-- WHAT TO DO --
In the entries that follow, find every line containing "hframe" and copy it.

-- RECORDS FOR THIS TASK --
/-- What a transmission leaves of the sequencer, the response and the signals does not depend on what they were. -/
theorem endShow_eq (h : SameLines s t) (hop : t.op = s.op) (left : List Signals) (source : Option (BitVec 16)) :
    t.endShow left source = s.endShow left source := by
  obtain ⟨⟨hcfg, hrows, hcols, hfb⟩, hclk, hdata, hclkO, hdataO, htrace⟩ := h
  cases source with
  | none => simp [State.endShow, State.respond, State.toIdle, *]
  | some src => simp [State.endShow, State.raise, State.toIdle, *]

end SameLines

/-- The advance moves the sequencer and responds; it writes no line and no event (R71 to R75). -/
theorem Advanced.sameLines {p : Params} {s t : State} (h : Advanced p s t) : SameLines s t := by
  cases h <;> exact ⟨⟨rfl, rfl, rfl, rfl⟩, rfl, rfl, rfl, rfl, rfl⟩

theorem Advanced.inputs_eq {p : Params} {s t : State} (h : Advanced p s t) : t.inputs = s.inputs := by
  cases h <;> rfl

/-- The advance to Idle is the end of a transmission without a fault (R75). -/
theorem Advanced.eq_endShow {p : Params} {s t : State} (h : Advanced p s t) (ht : t.phase = .idle) :
    t = s.endShow s.inputs none := by
  have hbusy : s.phase ≠ .idle := h.busy
  cases h with
  | start | inBit | nextBit | inLatch | nextPulse => exact absurd ht hbusy
  | firstWord | nextWord | toLatch => simp at ht
  | finish => rfl

/-- The abort is the end of a transmission with a fault (R76). -/
theorem abort_eq_endShow (s : State) (o : Op) : s.abort o = s.endShow s.inputs (some o.source) := rfl

theorem sameLines_beginStep (s : State) (rest : List Signals) : SameLines s (s.beginStep rest) :=
  ⟨⟨rfl, rfl, rfl, rfl⟩, rfl, rfl, rfl, rfl, rfl⟩

theorem SameFrame.scanSeq_eq {s t : State} (h : SameFrame s t) (p : Params) : t.scanSeq p = s.scanSeq p := by
  have hpixel : t.scanPixel p = s.scanPixel p := by
    funext k
    simp [State.scanPixel, State.scanIndex, h.fb, h.rows, h.cols]
  rw [State.scanSeq, State.scanSeq, h.cells_eq, hpixel]

/-! ### The steps of a SHOW run its operations -/

/-- Under the invariants the advance of a busy encoder does not stop the machine: every cell it loads holds a value. -/
theorem exists_advanced {p : Params} {s : State} (h : EncoderInv p s) {pixels : List Pixel}
    (hseq : s.scanSeq p = some pixels) (hp : s.phase ≠ .idle) : ∃ t, Advanced p s t := by
  have hread : ∀ k < s.cells, ∃ v, s.scanPixel p k = some v := fun k hk =>
    ⟨_, (scanPixel_eq_getElem? hseq hk).trans (List.getElem?_eq_getElem (length_of_scanSeq hseq ▸ hk))⟩
  cases hph : s.phase with
  | idle => exact absurd hph hp
  | start =>
    obtain ⟨v, hv⟩ := hread 0 (h.cells_pos (h.cfg_of_busy hp))
    by_cases h0 : s.sub.toNat = 0
    · exact ⟨_, .start hph h0⟩
    · exact ⟨_, .firstWord hph h0 v hv⟩
  | word =>
    rcases Nat.lt_or_ge s.sub.toNat 4 with h4 | h4
    · exact ⟨_, .inBit hph h4⟩
    · rcases Nat.eq_zero_or_pos s.bidx.toNat with hb | hb
      · rcases Nat.lt_or_ge (s.widx.toNat + 1) s.cells with hw | hw
        · have hcells : s.cells ≤ 63 * 63 := cells_le s
          have hnext : (s.widx + 1).toNat < s.cells := by bv_omega
          obtain ⟨v, hv⟩ := hread _ hnext
          exact ⟨_, .nextWord hph h4 hb hw v hv⟩
        · exact ⟨_, .toLatch hph h4 hb hw⟩
      · exact ⟨_, .nextBit hph h4 hb⟩
  | latch =>
    rcases Nat.lt_or_ge s.sub.toNat 5 with h5 | h5
    · exact ⟨_, .inLatch hph h5⟩
    · rcases Nat.lt_or_ge (s.pcnt.toNat + 1) p.latchPulses with hmore | hlast
      · exact ⟨_, .nextPulse hph h5 hmore⟩
      · exact ⟨_, .finish hph h5 hlast⟩

/-- What a step of a SHOW does, by the answer of its operation `o`: it waits, moves to the next place of the list, ends the
SHOW after the last place, or ends it at a fault (R68, R76, R77). -/
inductive ShowStep (s : State) (i : Signals) (rest : List Signals) (o : Op) (t : State) : Prop where
  | waits (ha : i.answer o = none) (hp : t.phase ≠ .idle) (hl : SameLines s t)
      (hx : operationIndex t.cells t = operationIndex s.cells s)
  | moves (ha : i.answer o = some .ok) (hp : t.phase ≠ .idle) (hl : SameLines (s.perform o .ok) t)
      (hx : operationIndex t.cells t = operationIndex s.cells s + 1)
  | ends (ha : i.answer o = some .ok) (ht : t = (s.perform o .ok).endShow rest none)
      (hx : operationIndex s.cells s + 1 = 4 + 80 * s.cells + 4 * Config.params.latchPulses)
  | faults (ha : i.answer o = some .fault) (ht : t = (s.perform o .fault).endShow rest (some o.source))

/-- The step of a position whose operation is answered `ok`, from the advance. -/
theorem showStep_of_advanced {s t : State} {i : Signals} {rest : List Signals} {o : Op} (h : EncoderInv Config.params s)
    (ha : i.answer o = some .ok) (hadv : Advanced Config.params ((s.beginStep rest).perform o .ok) t) :
    ShowStep s i rest o t := by
  have hlines : SameLines ((s.beginStep rest).perform o .ok) (s.perform o .ok) :=
    (sameLines_beginStep s rest).symm.perform o .ok
  have hmove := hadv.operationIndex_eq Config.defaultConfigurationIsAdmissible ((h.beginStep rest).perform o .ok)
  rw [operationIndex_perform, State.perform_cells] at hmove
  obtain ⟨hbusy, hnext⟩ | ⟨hidle, hlast⟩ := hmove
  · have hcells : t.cells = s.cells := hadv.sameFrame.cells_eq.trans (by simp)
    exact .moves ha hbusy (hlines.symm.trans hadv.sameLines) (hcells ▸ hnext)
  · refine .ends ha ?_ hlast
    rw [hlines.endShow_eq (by simp), hadv.eq_endShow hidle]
    simp

theorem showStep_of_busy {s : State} {i : Signals} {rest : List Signals} (h : EncoderInv Config.params s)
    {pixels : List Pixel} (hseq : s.scanSeq Config.params = some pixels) (hp : s.phase ≠ .idle)
    (hi : s.inputs = i :: rest) (hr : i.rst = false) :
    ∃ o t, s.currentOp Config.params = some o ∧ step s = .next t ∧ t.inputs = rest ∧ ShowStep s i rest o t := by
  obtain ⟨o, ho⟩ := exists_currentOp h hp
  cases ha : i.answer o with
  | none =>
    refine ⟨o, _, ho, step_of_no_answer hi hr ho ha, rfl, .waits ha hp ?_ rfl⟩
    exact ⟨⟨rfl, rfl, rfl, rfl⟩, rfl, rfl, rfl, rfl, rfl⟩
  | some r =>
    cases r with
    | ok =>
      have hframe : SameFrame s ((s.beginStep rest).perform o .ok) :=
        (sameLines_beginStep s rest).frame.trans (perform_sameFrame _ o .ok)
      obtain ⟨t, hadv⟩ := exists_advanced ((h.beginStep rest).perform o .ok) ((hframe.scanSeq_eq _).trans hseq)
        (by simpa using hp)
      exact ⟨o, t, ho, step_of_ok hi hr ho ha hadv, hadv.inputs_eq.trans (by simp), showStep_of_advanced h ha hadv⟩
    | fault =>
      refine ⟨o, _, ho, step_of_fault hi hr ho ha, by simp [State.abort], .faults ha ?_⟩
      rw [((sameLines_beginStep s rest).symm.perform o .fault).endShow_eq (by simp), abort_eq_endShow]
      simp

-- WRITTEN RESPONSE --
      have hframe : SameFrame s ((s.beginStep rest).perform o .ok) :=
      obtain ⟨t, hadv⟩ := exists_advanced ((h.beginStep rest).perform o .ok) ((hframe.scanSeq_eq _).trans hseq)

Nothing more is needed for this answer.